What to work on ▸ Starting at the first line of the data below, repeat each line word for word up to and including the line with "lower m (b.addr".

Records drawn from a dataset
_ _ _ _ _

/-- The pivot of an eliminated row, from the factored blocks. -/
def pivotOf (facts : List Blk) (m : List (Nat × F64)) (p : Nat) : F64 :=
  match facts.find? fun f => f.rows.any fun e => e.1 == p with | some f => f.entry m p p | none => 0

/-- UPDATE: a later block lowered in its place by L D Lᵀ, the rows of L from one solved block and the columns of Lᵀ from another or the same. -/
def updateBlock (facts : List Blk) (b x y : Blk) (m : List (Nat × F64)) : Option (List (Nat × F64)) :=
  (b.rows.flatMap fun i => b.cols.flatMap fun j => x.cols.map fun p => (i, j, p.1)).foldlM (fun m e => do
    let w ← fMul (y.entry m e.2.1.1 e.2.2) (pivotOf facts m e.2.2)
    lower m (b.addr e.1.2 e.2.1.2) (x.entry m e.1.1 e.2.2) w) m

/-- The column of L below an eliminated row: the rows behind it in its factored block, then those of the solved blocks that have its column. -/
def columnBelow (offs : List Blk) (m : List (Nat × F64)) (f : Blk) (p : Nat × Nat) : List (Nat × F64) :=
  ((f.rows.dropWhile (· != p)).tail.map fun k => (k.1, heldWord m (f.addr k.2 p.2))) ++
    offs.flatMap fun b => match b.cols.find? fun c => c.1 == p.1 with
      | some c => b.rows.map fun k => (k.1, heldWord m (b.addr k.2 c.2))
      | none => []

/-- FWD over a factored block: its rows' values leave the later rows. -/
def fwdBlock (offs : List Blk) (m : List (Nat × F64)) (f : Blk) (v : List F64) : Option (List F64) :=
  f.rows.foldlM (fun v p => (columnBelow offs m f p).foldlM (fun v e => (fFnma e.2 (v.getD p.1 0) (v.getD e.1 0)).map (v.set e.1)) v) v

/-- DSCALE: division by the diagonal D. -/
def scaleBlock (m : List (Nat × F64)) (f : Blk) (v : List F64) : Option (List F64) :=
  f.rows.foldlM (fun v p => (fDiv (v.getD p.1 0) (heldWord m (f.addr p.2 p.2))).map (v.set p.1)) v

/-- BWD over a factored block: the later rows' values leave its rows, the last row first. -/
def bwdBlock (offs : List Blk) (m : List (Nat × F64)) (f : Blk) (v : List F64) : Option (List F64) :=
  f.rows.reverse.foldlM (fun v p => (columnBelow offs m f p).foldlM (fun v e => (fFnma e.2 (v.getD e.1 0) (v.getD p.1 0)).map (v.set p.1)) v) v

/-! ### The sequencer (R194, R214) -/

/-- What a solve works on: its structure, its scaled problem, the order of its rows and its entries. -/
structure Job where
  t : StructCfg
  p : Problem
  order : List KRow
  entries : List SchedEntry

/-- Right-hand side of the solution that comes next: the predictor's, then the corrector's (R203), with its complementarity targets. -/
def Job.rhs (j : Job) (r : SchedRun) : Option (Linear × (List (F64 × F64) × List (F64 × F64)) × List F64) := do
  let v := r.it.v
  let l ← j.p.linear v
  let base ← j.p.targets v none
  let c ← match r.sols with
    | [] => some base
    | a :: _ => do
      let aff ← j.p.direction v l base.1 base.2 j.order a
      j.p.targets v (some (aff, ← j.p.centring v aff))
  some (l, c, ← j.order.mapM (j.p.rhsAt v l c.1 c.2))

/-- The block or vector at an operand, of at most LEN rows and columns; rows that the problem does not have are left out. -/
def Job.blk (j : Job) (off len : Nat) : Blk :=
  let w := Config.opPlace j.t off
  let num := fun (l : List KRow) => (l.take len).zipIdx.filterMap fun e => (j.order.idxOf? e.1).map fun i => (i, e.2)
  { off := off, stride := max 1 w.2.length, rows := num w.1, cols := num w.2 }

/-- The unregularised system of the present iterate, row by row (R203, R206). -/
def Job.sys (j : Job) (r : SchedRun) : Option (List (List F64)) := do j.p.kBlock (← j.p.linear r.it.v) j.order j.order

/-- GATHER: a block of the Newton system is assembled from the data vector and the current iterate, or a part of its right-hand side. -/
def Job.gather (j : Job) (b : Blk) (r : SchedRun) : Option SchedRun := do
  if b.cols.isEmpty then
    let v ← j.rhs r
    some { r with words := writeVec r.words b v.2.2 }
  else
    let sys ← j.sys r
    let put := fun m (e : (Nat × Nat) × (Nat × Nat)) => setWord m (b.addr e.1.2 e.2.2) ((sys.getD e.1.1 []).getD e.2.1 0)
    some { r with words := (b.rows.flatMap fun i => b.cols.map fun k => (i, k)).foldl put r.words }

_ _ _ _ _

Response to the task ▸
/-- The pivot of an eliminated row, from the factored blocks. -/
def pivotOf (facts : List Blk) (m : List (Nat × F64)) (p : Nat) : F64 :=
  match facts.find? fun f => f.rows.any fun e => e.1 == p with | some f => f.entry m p p | none => 0

/-- UPDATE: a later block lowered in its place by L D Lᵀ, the rows of L from one solved block and the columns of Lᵀ from another or the same. -/
def updateBlock (facts : List Blk) (b x y : Blk) (m : List (Nat × F64)) : Option (List (Nat × F64)) :=
  (b.rows.flatMap fun i => b.cols.flatMap fun j => x.cols.map fun p => (i, j, p.1)).foldlM (fun m e => do
    let w ← fMul (y.entry m e.2.1.1 e.2.2) (pivotOf facts m e.2.2)
    lower m (b.addr e.1.2 e.2.1.2) (x.entry m e.1.1 e.2.2) w) m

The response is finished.